/-- Registers among those listed, in ascending creation order of the nodes they name. -/
def byRoot (l : List (Nat × Nat)) : List Nat := (distinct (l.map Prod.snd)).filterMap fun n => (l.find? fun q => q.2 == n).map Prod.fst

/-- The registers that the pin rule forces before d is written (R200): the PENDING ones other than d that reach a reader of d. -/
def Strand.pinned (S : Strand) (d : Nat) : List Nat :=
  let readers := (S.graph.filter fun q => (nodeRefs q.2.kind).any (refReads d (S.namedBy d))).map Prod.fst
  byRoot (S.pending.filter fun q => q.1 != d && (S.reachOf q.2).any readers.contains)

/-- Depth that a node over these tile registers would have (R198). -/
def Strand.newDepth (S : Strand) (uses : List Nat) : Nat :=
  1 + uses.foldl (fun a t => match S.namedBy t with
    | some n => max a (depthOf S.graph 64 n)
    | none => a) 0

/-! ## Instruction memory (R173) -/

/-- Granules that a gang's code fills. -/
def Gang.granules (G : Gang) : List Nat := distinct (G.code.map fun b => b.1 / 256)

/-- Granules in which its live splits' PCs lie. -/
def Gang.livePcs (G : Gang) : List Nat :=
  G.strands.flatMap fun t => (t.2.splits.filter fun x => x.2.st.live).map fun x => x.2.pc.toNat / 256

/-- What a granule is in instruction memory: its LAUNCH's, shared by the gangs of the LAUNCH, or its gang's own. -/
def Gang.granule (g : Nat) (G : Gang) (n : Nat) : Nat × Nat × Nat × Nat :=
  match G.queue with
  | some q => if G.own.contains n then (0, g, 0, n) else (1, q, G.cmd, n)
  | none => (0, g, 0, n)

/-- Inserts a value into a list in ascending order of its key. -/
def insertBy {α : Type} (key : α → Nat) (x : α) : List α → List α
  | [] => [x]
  | y :: r => if key x < key y then x :: y :: r else y :: insertBy key x r

/-- Sorts by ascending key, equal ones as they stood. -/
def sortBy {α : Type} (key : α → Nat) (l : List α) : List α := l.foldl (fun a x => insertBy key x a) []

/-- The granules that a core's instruction memory holds, or that were evicted from it. -/
def State.granulesOn (s : State) (c : Nat) (evicted : Bool) : List (Nat × Nat × Nat × Nat) :=
  ((s.gangs.filter fun q => q.2.charged && q.2.core == c).flatMap fun q =>
    (q.2.granules.filter fun n => q.2.evicted.contains n == evicted).map (q.2.granule q.1)).foldl (fun a k => if a.contains k then a else a ++ [k]) []

/-- Evicts what a core holds beyond 256 granules: those that hold no live split's PC, the one fetched least recently first (R173). -/
def State.evict (s : State) (c : Nat) : State :=
  let gs := s.gangs.filter fun q => q.2.charged && q.2.core == c
  let held := s.granulesOn c false
  let live := gs.flatMap fun q => q.2.livePcs.map (q.2.granule q.1)
  let last := fun (k : Nat × Nat × Nat × Nat) => gs.foldl (fun a q => if q.2.granule q.1 k.2.2.2 = k then max a (q.2.fetched.getD k.2.2.2 0) else a) 0
  let out := (sortBy last (held.filter fun k => !(live.contains k))).take (held.length - 256)
  { s with gangs := s.gangs.map fun q =>
      if q.2.charged && q.2.core == c then
        (q.1, { q.2 with evicted := q.2.evicted ++ q.2.granules.filter fun n => out.contains (q.2.granule q.1 n) && !(q.2.evicted.contains n) })
      else q }

/-- Granules of a gang come into its core's instruction memory, for all the gangs that share them. -/
def State.bringIn (s : State) (g : Nat) (ns : List Nat) : State :=
  let G := s.gang g
  let ks := ns.map (G.granule g)
  ({ s with gangs := s.gangs.map fun q =>
      if q.2.charged && q.2.core == G.core then (q.1, { q.2 with evicted := q.2.evicted.filter fun n => !(ks.contains (q.2.granule q.1 n)) })
      else q } : State).evict G.core

/-! ## Leaving -/

/-! ### Stores issued and not performed (R245, R246, R256) -/

def Posted.covers (m : Posted) (a : Nat) : Bool := decide (m.addr ≤ a) && decide (a < m.addr + m.bytes.length)

/-- Whether a store overlaps `n` bytes at an address. -/
def Posted.meets (m : Posted) (a n : Nat) : Bool := decide (m.addr < a + n) && decide (a < m.addr + m.bytes.length)

/-- Whether an older store has to be performed before a younger one: they overlap, and a split has both in its program (R245, R246). -/
def Posted.before (m n : Posted) : Bool := m.meets n.addr n.bytes.length && m.seen.any n.seen.contains

/-- The stores to be performed with those that satisfy `p`, the oldest first, and those that stay. -/
def dueStores (p : Posted → Bool) : List Posted → List Posted × List Posted
  | [] => ([], [])
  | m :: r =>
    let q := dueStores p r
    if p m || q.1.any m.before then (m :: q.1, q.2) else (q.1, m :: q.2)

/-- Performs a strand's stores that satisfy `p`, after the older ones that they overlap. -/
def State.drain (s : State) (g t : Nat) (p : Posted → Bool) : State :=
  let q := dueStores p (s.strand g t).posted
  (q.1.foldl (fun (a : State) m => a.putN m.addr m.bytes) s).setStrand g t fun S => { S with posted := q.2 }

/-- Performs every store of a split's program (R251, R344). -/
def State.drainSplit (s : State) (g t x : Nat) : State := s.drain g t fun m => m.seen.contains x

/-- Performs the stores of a split's program that overlap `n` bytes at an address (R245). -/
def State.drainAt (s : State) (g t x a n : Nat) : State := s.drain g t fun m => m.seen.contains x && m.meets a n

/-- What a split's own stores give a byte (R122, R245, R246). -/
def Strand.sees (S : Strand) (x a : Nat) : Option Byte :=
  ((S.posted.filter fun m => m.seen.contains x && m.covers a).getLast?).map fun m => m.bytes.getD (a - m.addr) 0

/-- A split's store waits to be performed, instead of the stores of its own that it overwrites whole. -/
def Strand.post (S : Strand) (x a : Nat) (bytes : List Byte) (comb : Bool) : Strand :=
  let under := fun (m : Posted) => decide (a ≤ m.addr) && decide (m.addr + m.bytes.length ≤ a + bytes.length) && m.seen.all (· == x)
  { S with posted := (S.posted.filter fun m => !(under m)) ++ [{ addr := a, bytes := bytes, seen := [x], comb := comb }] }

★ ★ ★

• **What the task requires**: Search the listing above for the lines with "def State.drainSplit (s" and "address (R245). -/", then output those lines and all lines between them exactly.

• **Your response**:
def State.drainSplit (s : State) (g t x : Nat) : State := s.drain g t fun m => m.seen.contains x

/-- Performs the stores of a split's program that overlap `n` bytes at an address (R245). -/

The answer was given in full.